Hi,
Thanks for the insight. Please refer below.
On 2024/05/31 14:34, Zdenek Kabelac wrote:
Dne 30. 05. 24 v 12:21 Jaco Kroon napsal(a):
Hi,
Possible lvm2 command deadlock scenario:
crowsnest [12:15:47] /run/lvm # fuser //run/lock/lvm/*
/run/lock/lvm/P_global: 17231
/run/lock/lvm/V_lvm: 16087 17231
crowsnest [12:15:54] /run/lvm # ps axf | grep -E '16087|17231'
24437 pts/1 S+ 0:00 | \_ grep --colour=auto -E 16087|17231
16087 ? S 0:00 | | \_ /sbin/lvcreate -kn -An
-s -n fsck_cerberus /dev/lvm/backup_cerberus
17231 ? S 0:00 | \_ /sbin/lvs --noheadings
--nameprefixes
crowsnest [12:17:40] /run/lvm # dmsetup udevcookies
Cookie Semid Value Last semop time Last change time
0xd4d2051 10 1 Thu May 30 02:34:05 2024 Thu May
30 02:32:22 2024
This was almost 10 hours ago.
crowsnest [12:17:44] /run/lvm # dmsetup udevcomplete 0xd4d2051
DM_COOKIE_COMPLETED=0xd4d2051
crowsnest [12:18:43] /run/lvm # ps axf | grep -E '16087|17231'
27252 pts/1 S+ 0:00 | \_ grep --colour=auto -E 16087|17231
crowsnest [12:18:45] /run/lvm #
Allows progress again.
Hi
I'm kind of missing here to see your 'deadlock' scenario from this
description.
Well, stuff blocks, until the cookie is released by using the dmset
udevcomplete command, so wrong wording perhaps?
Lvm2 takes the VG lock - creates LV - waits for udev till it's
finished with its job and confirms all the udev work with dmsetup
udevcomplete.
So what I understand from this is that udevcomplete ends up never
executing? Is there some way of confirming this?
If something 'kills' your udev worker (which may eventually happen
on some 'very very very' busy system - you may need to set up longer
timeout for systemd to kill udev worker (I believe it's just 30seconds
by default).
Well, I guess upwards of 1GB/s of IO at times qualify. No systemd, so
more likely the udev configuration. When this happens we see load
averages upwards of 50 ... so based on that I'd say busy is probably a
reasonable assessment. Normally doesn't exceed load average values
10-15 at most.
Even so ... event_timeout = 180 should be a VERY, VERY long time in
terms of udev event processing.
I'm not seeing anything for udev in /var/log/messages (which is
explicitly configured to log everything logged to syslog). But it may
also be a case of "not logging because LVM isn't processing any IO (/var
is stored on it's own LV).
If it happens your cookies blocks your lvm2 command - you can
'unblock' them with 'dmsetup udevcomplete_all' - but that's a sign
your system is already in very bad state.
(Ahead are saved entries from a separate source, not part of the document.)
-- ==== Sys2Proof/Laws/Report.lean ====
section
/-!
SUPPORT. Sys2Proof/Laws/Report.lean: what posting an event or a completion changes: the rings, what is sent, and the descriptors in progress,
and nothing else (04 R88, R93, R96, R99). One lemma for each shared operation, and one for each field it leaves.
-/

namespace Sys2Proof.Machine

open Sys2Proof.Safety

/-- What an operation that only reports to CTL's rings may change. -/
structure Posts (c d : Chip) : Prop where
  rest : chipRest d = chipRest c
  yards : d.yards = c.yards
  jobs : d.jobs = c.jobs
  nextJob : d.nextJob = c.nextJob
  free : d.free = c.free
  ring0 : ringRest d.ring0 = ringRest c.ring0
  ring1 : ringRest d.ring1 = ringRest c.ring1
  sent : c.out <:+ d.out

theorem Posts.refl (c : Chip) : Posts c c := ⟨rfl, rfl, rfl, rfl, rfl, rfl, rfl, List.suffix_refl _⟩

theorem Posts.trans {a b c : Chip} (h : Posts a b) (k : Posts b c) : Posts a c :=
  ⟨k.rest.trans h.rest, k.yards.trans h.yards, k.jobs.trans h.jobs, k.nextJob.trans h.nextJob, k.free.trans h.free,
    k.ring0.trans h.ring0, k.ring1.trans h.ring1, h.sent.trans k.sent⟩

theorem posts_emit (o : Out) (c : Chip) : Posts c (c.emit o) := ⟨rfl, rfl, rfl, rfl, rfl, rfl, rfl, List.suffix_cons _ _⟩

theorem posts_setRing (pf : Nat) (g : Ring) (c : Chip) (h : ringRest g = ringRest (c.ring pf)) : Posts c (c.setRing pf g) := by
  unfold Chip.setRing
  unfold Chip.ring at h
  split at h <;> rename_i hp <;> simp only [hp, if_true, if_false] <;>
    refine ⟨?_, rfl, rfl, rfl, rfl, ?_, ?_, List.suffix_refl _⟩ <;> simp [chipRest, h]

theorem posts_msix (r : Regs) (pf vec : Nat) (c : Chip) : Posts c (msix r pf vec c) := by
  unfold msix
  simp only
  split
  · exact posts_emit _ _
  · exact posts_setRing _ _ _ rfl

theorem posts_emitIf (b : Bool) (o : Out) (c : Chip) : Posts c (if b = true then c.emit o else c) := by
  split
  · exact posts_emit _ _
  · exact Posts.refl _

theorem posts_writeRecord (r : Regs) (pf : Nat) (ev : Ev) (c : Chip) : Posts c (writeRecord r pf ev c) := by
  unfold writeRecord
  simp only
  split
  · refine Posts.trans ?_ (posts_msix _ _ _ _)
    refine Posts.trans ?_ (posts_setRing _ _ _ ?_)
    · exact posts_emitIf _ _ _
    · rfl
  · refine Posts.trans ?_ (posts_setRing _ _ _ ?_)
    · exact posts_emitIf _ _ _
    · rfl

theorem posts_drainCollapsed (r : Regs) (pf n : Nat) (c : Chip) : Posts c (drainCollapsed r pf n c) := by
  induction n generalizing c with
  | zero => exact Posts.refl _
  | succ n ih =>
    unfold drainCollapsed
    simp only
    split
    · exact Posts.refl _
    · split
      · exact posts_setRing _ _ _ rfl
      · split
        · refine Posts.trans ?_ (ih _)
          refine Posts.trans ?_ (posts_writeRecord _ _ _ _)
          exact posts_setRing _ _ _ rfl
        · exact Posts.refl _

theorem posts_overflowRecord (r : Regs) (pf t : Nat) (c : Chip) : Posts c (overflowRecord r pf t c) :=
  (posts_writeRecord _ _ _ _).trans (posts_setRing _ _ _ rfl)
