/-- The hypotheses of `Obligations.BoostStagesAndMatrix` can be met (its clauses on this subject). -/
theorem test_boostStages :
    (∃ (b : Fin 2) (_ : Int) (_ : Int) (_ : Int) (_ : Bool) (n : Fin 12) (_ : Int) (s : State), stageOf n.val = b.val ∧ (s.chip.boost
      b.val).running = true ∧ (s.chip.sink n.val).on = true ∧ (s.chip.sink n.val).openS = false ∧ stageCal s.chip b.val = false ∧ ((∀ m ∈
      stageSinks b.val, m ≠ n.val → (s.chip.sink m).on = false)) ∧ NoneHeld s) ∧
    (∃ (b : Fin 2) (vout : Int) (s : State), (s.chip.boost b.val).ov = false ∧ boostVmax (s.chip.boost b.val).cfg + 3000 < vout ∧ NoneHeld s
      ∧ Safety.Reports 3 s) ∧
    (∃ (b : Fin 2) (s : State), (s.chip.boost b.val).short = false ∧ NoneHeld s ∧ Safety.Reports 3 s) ∧
    (∃ (b : Fin 2) (_ : Int) (_ : Int) (_ : Int) (_ : Bool) (s : State), stageCal s.chip b.val = false ∧ ((∀ m ∈ stageSinks b.val,
      (s.chip.sink m).on = false)) ∧ NoneHeld s) ∧
    (∃ (b : Fin 2) (vout : Int) (s : State), (s.chip.boost b.val).ov = true ∧ vout < boostVmax (s.chip.boost b.val).cfg ∧ NoneHeld s) ∧
    (∃ (_ : Fin 2) (_ : Int) (_ : Int) (_ : Int) (_ : Bool) (_ : List (Fin 12 × Int)) (s : State), NoneHeld s) :=
  ⟨⟨0, 13500, 30000, 2000, false, 3, 100, on (sk 3 { on := true, iSet := 100, dim := 30000, req := true } up) fun c => c.setBoost 0
      { running := true, vset := 30000, k := 100 }, by decide +kernel⟩,
    ⟨0, 70000, on up fun c => c.setBoost 0 { running := true, vset := 30000 }, by decide +kernel⟩,
    ⟨1, on (sk 11 { on := true, iSet := 100, dim := 30000, req := true } up) fun c => c.setBoost 1 { running := true, vset := 30000 }, by
      decide +kernel⟩,
    ⟨1, 13500, 30000, 100, false, on up fun c => c.setBoost 1 { running := true, vset := 30000, k := 100 }, by decide +kernel⟩,
    ⟨1, 64999, on up fun c => c.setBoost 1 { ov := true, vset := 30000 }, by decide +kernel⟩,
    ⟨0, 13500, 30000, 2000, false, [(3, 100), (4, 700)], on (sk 3 { on := true, iSet := 100, dim := 30000, req := true } up) fun c =>
      c.setBoost 0 { running := true, vset := 30000, k := 100 }, by decide +kernel⟩⟩

/-- The hypotheses of `Obligations.BoostStagesAndMatrix` can be met (its clauses on this subject). -/
theorem test_matrixFrames :
    (∃ (h : Hdr) (clear : Bool) (addr : Nat) (data : List Nat) (s : State), s.chip.halt.mx.shed = false ∧ (s.chip.yard 3).lockout = false ∧
      classShed (s.chip.yard 3) (shedClass s.regs 104) = false ∧ AdmittedYard (descMatrixFrame addr data) h 3 (checks56 s.regs s.chip 0x16 0
      ++ [(s.chip.halt.mx.short && !clear, St.latched)]) s) ∧
    (∃ (_ : Nat) (s : State), s.chip.halt.mx.scanning = true ∧ s.chip.halt.mx.started = true ∧ s.chip.halt.mx.line < 7 ∧ mxSlotEnd
      s.chip.halt.mx ≤ s.chip.now ∧ NoneHeld s) ∧
    (∃ (_ : Nat) (f : List Nat) (s : State), s.chip.halt.mx.scanning = true ∧ s.chip.halt.mx.started = false ∧ s.chip.halt.mx.next = some f
      ∧ NoneHeld s) ∧
    (∃ (s : State), s.chip.halt.mx.scanning = true ∧ NoneHeld s ∧ Safety.Reports 3 s) ∧
    (∃ (h : Hdr) (clear : Bool) (addr : Nat) (data : List Nat) (s : State), (s.chip.halt.mx.shed = true ∨ (s.chip.yard 3).lockout = true ∨
      classShed (s.chip.yard 3) (shedClass s.regs 104) = true) ∧ AdmittedYard (descMatrixFrame addr data) h 3 (checks56 s.regs s.chip 0x16 0
      ++ [(s.chip.halt.mx.short && !clear, St.latched)]) s) ∧
    (∃ (_ : Nat) (s : State), s.chip.halt.mx.scanning = true ∧ mxSlotEnd s.chip.halt.mx ≤ s.chip.now ∧ NoneHeld s) :=
  ⟨⟨{}, true, 0x100000000, List.replicate 192 255, own 0x16 0 (on up fun c =>
      { c with halt := { c.halt with mx := { short := true, shortLine := 3 } } }), by decide +kernel⟩,
    ⟨0xFFFFFF, on up fun c =>
      { c with halt := { c.halt with mx := { scanning := true, started := true, line := 6, frame := List.replicate 192 1 } } }, by
      decide +kernel⟩,
    ⟨0, List.replicate 192 1, on up fun c =>
      { c with halt := { c.halt with mx := { scanning := true, next := some (List.replicate 192 1), nextJobs := [4] } } }, by
      decide +kernel⟩,
    ⟨on up fun c =>
      { c with halt := { c.halt with mx := { scanning := true, started := true, line := 7, next := some (List.replicate 192 1), nextJobs := [4] } } },
      by decide +kernel⟩,
    ⟨{}, true, 0x100000000, List.replicate 192 255, own 0x16 0 (on up fun c =>
      { c with halt := { c.halt with mx := { short := true, shed := true } } }), by decide +kernel⟩,
    ⟨0xFFFFFF, on up fun c =>
      { c with halt := { c.halt with mx := { scanning := true, started := true, line := 7, used := 1, next := some (List.replicate 192 1), frame := List.replicate 192 1 } } },
      by decide +kernel⟩⟩

/-- The hypotheses of `Obligations.PortFramesAndLatches` can be met (its clauses on this subject). -/
theorem test_portFrames :
    (∃ (h : Hdr) (u : Fin 8) (start : Fin 1024) (addr : Nat) (data : List Nat) (s : State), Admitted (descLampFrame u start addr data s) h s
      ∧ firstFail (checks56 s.regs s.chip 0x17 u.val) = none ∧ portEn s.regs u.val = true ∧ (portSlow s.regs u.val = true ∨ (s.chip.port
      u.val).valid = true)) ∧
    (∃ (u : Fin 8) (id : Nat) (f : Nat × List Nat) (s : State), (s.chip.port u.val).loadJob = some id ∧ jobFrame s.chip id = some f ∧
      LineFree s u.val ∧ (s.chip.port u.val).latchQ = []) ∧
    (∃ (u : Fin 8) (id : Nat) (f : Nat × List Nat) (s : State), (s.chip.port u.val).loadJob = some id ∧ jobFrame s.chip id = some f ∧
      (s.chip.port u.val).load = none ∧ frameMayStart s.regs s.chip u.val f.1 f.2.length = false ∧ (s.chip.port u.val).enumQ = []) ∧
    (∃ (u : Fin 8) (f : Nat × List Nat) (j : Job) (s : State), OnlyJob s j ∧ j.turn = none ∧ (s.chip.port u.val).txBusy = true ∧
      (s.chip.port u.val).send = some f ∧ (s.chip.port u.val).rep = false ∧ (s.chip.port u.val).sendJob = some j.id ∧ (s.chip.port
      u.val).load = none ∧ (s.chip.port u.val).enumQ = []) ∧
    (∃ (u : Fin 8) (f : Nat × List Nat) (s : State), (s.chip.port u.val).txBusy = true ∧ (s.chip.port u.val).send = some f ∧ (s.chip.port
      u.val).rep = true ∧ (s.chip.port u.val).sendJob = none ∧ (s.chip.port u.val).load = none ∧ (s.chip.port u.val).enumQ = []) ∧
    (∃ (u : Fin 8) (f : Nat × List Nat) (s : State), bits (s.chip.port u.val).cfg 15 8 ≠ 0 ∧ portEn s.regs u.val = true ∧ domOn s.regs
      s.chip 0x17 = true ∧ s.chip.fwRuns = true ∧ s.chip.sys.halted = false ∧ portHostLost s.regs s.chip = false ∧ (s.chip.port
      u.val).running = false ∧ (s.chip.port u.val).sentUnl = false ∧ (s.chip.port u.val).statWait = false ∧ (portSlow s.regs u.val = true ∨
      (s.chip.port u.val).valid = true) ∧ (s.chip.port u.val).shown = some f) ∧
    (∃ (q : Port) (start : Nat) (d : Nat × Nat) (data : List Nat), q.slow = false ∧ q.table_.drop start = [d] ∧ data.length = nodeShare d.1
      ∧ data ≠ []) :=
  ⟨⟨{}, 0, 0, 0x100000000, List.replicate 250 9, own 0x17 0 (pt 0 2 ready10 up), by decide +kernel⟩,
    ⟨0, 9, (0, [1, 2]), job10 lf10 (pt 0 2 { ready10 with loadJob := some 9, frameQ := [4] } up), by decide +kernel⟩,
    ⟨0, 9, (0, [1, 2]), job10 lf10 (pt 0 2 { ready10 with loadJob := some 9, txBusy := true } up), by decide +kernel⟩,
    ⟨0, (0, [1, 2]), { id := 9, op := .lampFrame {} 0 0 0x100000000 [1, 2] }, job10 lf10 (pt 0 2
      { ready10 with sendJob := some 9, send := some (0, [1, 2]), txBusy := true, txNs := 1234567 } up), by decide +kernel⟩,
    ⟨0, (0, [1, 2]), pt 0 2 { ready10 with rep := true, send := some (0, [1, 2]), txBusy := true, txNs := 1234567 } up, by decide +kernel⟩,
    ⟨0, (0, [1, 2]), pt 0 0x102 { ready10 with shown := some (0, [1, 2]) } up, by decide +kernel⟩,
    ⟨{ ready10 with cfg := 2 }, 1, (0x32, 0), List.replicate 50 9, by decide +kernel⟩⟩

/-- The hypotheses of `Obligations.PortFramesAndLatches` can be met (its clauses on this subject). -/
theorem test_portLatches :
    (∃ (h : Hdr) (u : Fin 8) (ports : Fin 256) (s : State), Admitted (descLampLatch u ports s) h s ∧ firstFail (checks56 s.regs s.chip 0x17
      u.val) = none ∧ ((∀ p ∈ latchPorts u.val ports.val, portEn s.regs p = true))) ∧
    (∃ (u : Fin 8) (id : Nat) (s : State), (s.chip.port u.val).latchJob = some id ∧ (s.chip.port u.val).latchWait = true ∧ ((∀ t,
      (s.chip.port u.val).latchAt = some t → t ≤ s.chip.mt.val + latchLead (s.chip.port u.val))) ∧ (s.chip.port u.val).txBusy = false ∧
      (s.chip.port u.val).enumAt = none ∧ (s.chip.port u.val).statWait = false ∧ s.chip.sys.halted = false ∧ (s.chip.port u.val).slow =
      false ∧ (s.chip.port u.val).load = none ∧ (s.chip.port u.val).enumQ = [] ∧ (s.chip.port u.val).latchLate = true ∧ s.chip.ctlRuns =
      true) ∧
    (∃ (u : Fin 8) (j : Job) (x : LatchReq) (s : State), OnlyJob s j ∧ j.turn = none ∧ (s.chip.port u.val).latchJob = some j.id ∧
      s.chip.latches = [x] ∧ x.job = j.id ∧ x.ports = [u.val] ∧ x.unit = u.val ∧ (s.chip.port u.val).latchWait = true ∧ (s.chip.port
      u.val).latchAt = none ∧ (s.chip.port u.val).latchLate = false ∧ (s.chip.port u.val).txBusy = false ∧ (s.chip.port u.val).enumAt = none
      ∧ (s.chip.port u.val).statWait = false ∧ s.chip.sys.halted = false ∧ (s.chip.port u.val).slow = true ∧ (s.chip.port u.val).load = none
      ∧ (s.chip.port u.val).enumQ = [] ∧ (s.chip.port u.val).latchQ = []) ∧
    (∃ (u : Fin 8) (words : List (Nat × Nat)) (s : State), (s.chip.port u.val).statWait = true ∧ ((∀ w ∈ words, wordGood w = true)) ∧
      (fallsToZero (words.map fun w => w.1) = true) ∧ (s.chip.port u.val).load = none ∧ (s.chip.port u.val).enumQ = [] ∧ bits (words.headD
      (0, 0)).1 9 0 + 1 ≠ (s.chip.port u.val).table_.length ∧ s.chip.ctlRuns = true) ∧
    (∃ (u : Fin 8) (words : List (Nat × Nat)) (whole : Bool) (s : State), (s.chip.port u.val).statWait = true ∧ ((whole = false ∨ words.all
      wordGood = false ∨ fallsToZero (words.map fun w => w.1) = false)) ∧ (s.chip.port u.val).load = none ∧ (s.chip.port u.val).enumQ = []) ∧
    (∃ (u : Fin 8) (words : List (Nat × Nat)) (j : Job) (x : LatchReq) (s : State), OnlyJob s j ∧ j.turn = none ∧ (s.chip.port
      u.val).statWait = true ∧ (s.chip.port u.val).latchJob = some j.id ∧ (s.chip.port u.val).latchWait = false ∧ s.chip.latches = [x] ∧
      x.job = j.id ∧ x.ports = [u.val] ∧ x.unit = u.val ∧ ((∀ w ∈ words, wordGood w = true)) ∧ (fallsToZero (words.map fun w => w.1) = true)
      ∧ bits (words.headD (0, 0)).1 9 0 + 1 = (s.chip.port u.val).table_.length ∧ ((∀ w ∈ words, ∀ y, (s.chip.port u.val).table_[bits w.1 9
      0]? = some y → bits w.1 17 10 = bits y.2 17 10)) ∧ (s.chip.port u.val).load = none ∧ (s.chip.port u.val).enumQ = []) ∧
    (∃ (u : Fin 8) (s : State), (s.chip.port u.val).statWait = true ∧ (s.chip.port u.val).load = none ∧ (s.chip.port u.val).enumQ = [] ∧
      s.chip.ctlRuns = true) ∧
    (∃ (u : Fin 8) (s : State), (s.chip.port u.val).statWait = true ∧ (s.chip.port u.val).latchJob = none ∧ (s.chip.port u.val).latchWait =
      false ∧ (s.chip.port u.val).load = none ∧ (s.chip.port u.val).enumQ = []) :=
  ⟨⟨{}, 3, 0, own 0x17 3 (pt 3 2 ready10 up), by decide +kernel⟩,
    ⟨3, 9, on (pt 3 2 { ready10 with latchJob := some 9, latchWait := true, latchLate := true, latchAt := some 5 } up) fun c =>
      { c with latches := [{ job := 9, ports := [3], unit := 3 }], jobs := [{ id := 9, op := .lampLatch {} 3 0 }] }, by decide +kernel⟩,
    ⟨3, { id := 9, op := .lampLatch {} 3 0 }, { job := 9, ports := [3], unit := 3 }, on (pt 3 3
      { cfg := 3, latchJob := some 9, latchWait := true, sentUnl := true, send := some (0, [1]) } up) fun c =>
      { c with latches := [{ job := 9, ports := [3], unit := 3 }], jobs := [{ id := 9, op := .lampLatch {} 3 0 }] }, by decide +kernel⟩,
    ⟨3, w10 [0], pt 3 2 { ready10 with statWait := true } up, by decide +kernel⟩,
    ⟨3, [(0, 0)], true, pt 3 2 { ready10 with statWait := true } up, by decide +kernel⟩,
    ⟨3, w10 [1, 0], { id := 9, op := .lampLatch {} 3 0 }, { job := 9, ports := [3], unit := 3, late := true, t := 77 }, on (pt 3 2
      { ready10 with statWait := true, latchJob := some 9 } up) fun c =>
      { c with latches := [{ job := 9, ports := [3], unit := 3, late := true, t := 77 }], jobs := [{ id := 9, op := .lampLatch {} 3 0 }] },
      by decide +kernel⟩,
    ⟨3, pt 3 2 { ready10 with statWait := true, retErr := 65535 } up, by decide +kernel⟩,
    ⟨3, pt 3 2 { ready10 with statWait := true, retErr := 65535 } up, by decide +kernel⟩⟩
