-- ==== Sys2Proof/Config.lean ====
section
/-! DEFINITION. The block's parameters (00_scope.md R7). "No parameter is left open: a model takes
none of these as an argument", and no rule leaves a value open, so there is no opaque constant. -/

namespace Sys2Proof.Config

/-- `ESC`, the escape sentinel (R7, R101). -/
abbrev esc : Byte := 0xFF

/-- `MAX_RUN`, the largest run length one token encodes (R7, R102). -/
abbrev maxRun : Count := 256

/-- `TOK_MAX`, the bytes of the largest token (R7). -/
abbrev tokMax : Nat := 3

/-- The largest value of an input byte (R7: "values 0..255"). -/
abbrev maxByte : Nat := 255

end Sys2Proof.Config
end

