-- ==== Sys2Proof/Machine/Datapath.lean ====
section
/-! DEFINITION. The combinational units (40_datapath.md): byte comparator, run classifier, length counter, token-format
encoder with its selector, output multiplexer, and the drive of the output port (30_encoding.md R72). -/

namespace Sys2Proof.Machine

/-- Byte comparator (R100): "exact integer equality on 0..255". -/
def eq8 (a b : Byte) : Bool := a == b

/-- Sentinel test (R101). -/
def isEsc (v : Byte) : Bool := eq8 v Config.esc

/-- Cap test (R102): `full(c) = (c = 256)`. -/
def full (c : Count) : Bool := c == Config.maxRun

/-- The four cases of a SUBMIT in rle mode (R103). -/
inductive RunCase where
  | start
  | cont
  | cap
  | brk
  deriving DecidableEq, Repr

/-- Run classifier (R103), the cases tested in the rule's order. -/
def classify (valid : Bool) (v : Byte) (c : Count) (b : Byte) : RunCase :=
  if valid = false then .start
  else if eq8 b v = true ∧ full c = false then .cont
  else if eq8 b v = true ∧ full c = true then .cap
  else .brk

/-- Length counter (R105): the next `run_count` after a SUBMIT in rle mode. -/
def nextCount (k : RunCase) (c : Count) : Count :=
  match k with
  | .start => 1
  | .cont => c + 1
  | .cap => 1
  | .brk => 1

/-- Escape-vs-literal selector (R107). -/
def selLit (v : Byte) (c : Count) : Bool := (c == 1) && !isEsc v

/-- Encoded length (R108): `L = (c - 1)[7:0]`. -/
def encodedLength (c : Count) : Byte := (c - 1).extractLsb' 0 8

/-- Token-format encoder, the flush rule (R106). Its domain is `1 <= c <= 256`; every command refuses a state outside it
(log entry 6). -/
def tokfmt (v : Byte) (c : Count) : Token :=
  if selLit v c then .lit v else .esc (encodedLength c) v

/-- The three sources of the output multiplexer (R110). -/
inductive OutSel where
  | none
  | raw
  | run
  deriving DecidableEq, Repr

/-- Output multiplexer (R110): `NoTok`, `Raw(b)`, or the token of the pre-step run registers. -/
def outMux (sel : OutSel) (b v : Byte) (c : Count) : Token :=
  match sel with
  | .none => .noTok
  | .raw => .raw b
  | .run => tokfmt v c

/-- `bytes(t)` (00_scope.md R10); the order is that of 20_memory.md R44. -/
def Token.bytes : Token → List Byte
  | .noTok => []
  | .raw b => [b]
  | .lit v => [v]
  | .esc l v => [Config.esc, l, v]

/-- The output port (R60, R72). -/
structure OutPort where
  tokLen : BitVec 2
  tokB0 : Byte
  tokB1 : Byte
  tokB2 : Byte
  deriving DecidableEq, Repr

/-- What the multiplexer drives for a token (R111, R72). -/
def Token.drive : Token → OutPort
  | .noTok => ⟨0, 0, 0, 0⟩
  | .raw b => ⟨1, b, 0, 0⟩
  | .lit v => ⟨1, v, 0, 0⟩
  | .esc l v => ⟨3, Config.esc, l, v⟩

/-- The output port as the host sees it after the most recent step (R72, R247). -/
def State.outPort (s : State) : OutPort := s.token.drive

/-- The bytes a host takes from the port: those within `tok_len` only (R72); none for the length 10, which "is never
driven" and which a host treats as a fault (93_implementation_defined.md entry 10). -/
def OutPort.read (p : OutPort) : Option (List Byte) :=
  if p.tokLen = 0 then some []
  else if p.tokLen = 1 then some [p.tokB0]
  else if p.tokLen = 3 then some [p.tokB0, p.tokB1, p.tokB2]
  else none

end Sys2Proof.Machine
end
It's also unclear which OS are you using - Debian, Fedora, ???
Gentoo.
Version of your packages ?
I thought I did provide this:
Kernel version was 6.4.12 when this hapened, is now 6.9.3.
crowsnest [12:19:47] /run/lvm # udevadm --version
254
aka systemd-utils-254.10
lvm2-2.03.22
Thanks for the feedback, what you say makes perfect sense, and the
implication is that there are only a few options:
1. Something is resulting in the udev trigger to take longer than three
minutes, and the dmsetup udevcomplete never being executed.
2. Something goes horribly wrong during the udev trigger (which invokes
dmsetup a few times) processing and the process crashes, never executing
dmsetup udevcomplete.
This could potentially be due to extremely heavy disk IO, or LVM itself
freezing IO.
Given the rulesets the only way I see this happening is if dmsetup
command takes very long to load - and even in the degraded (most
filesystems blocked) state it was fast to execute.
Or if udevd itself has problems accessing /sys - which I find extremely
unlikely.
I don't see the default value for udev_log from the config. Explicitly
set to debug now, but still not seeing anything logged to syslog.
Running with udevd --debug, which logs to a ramdisk on /run. Hopefully
(if/when this happens again) that may shed some light. There is 256GB
of RAM available, so as long as the log doesn't grow too quickly should
be fine.
Kind regards,
Jaco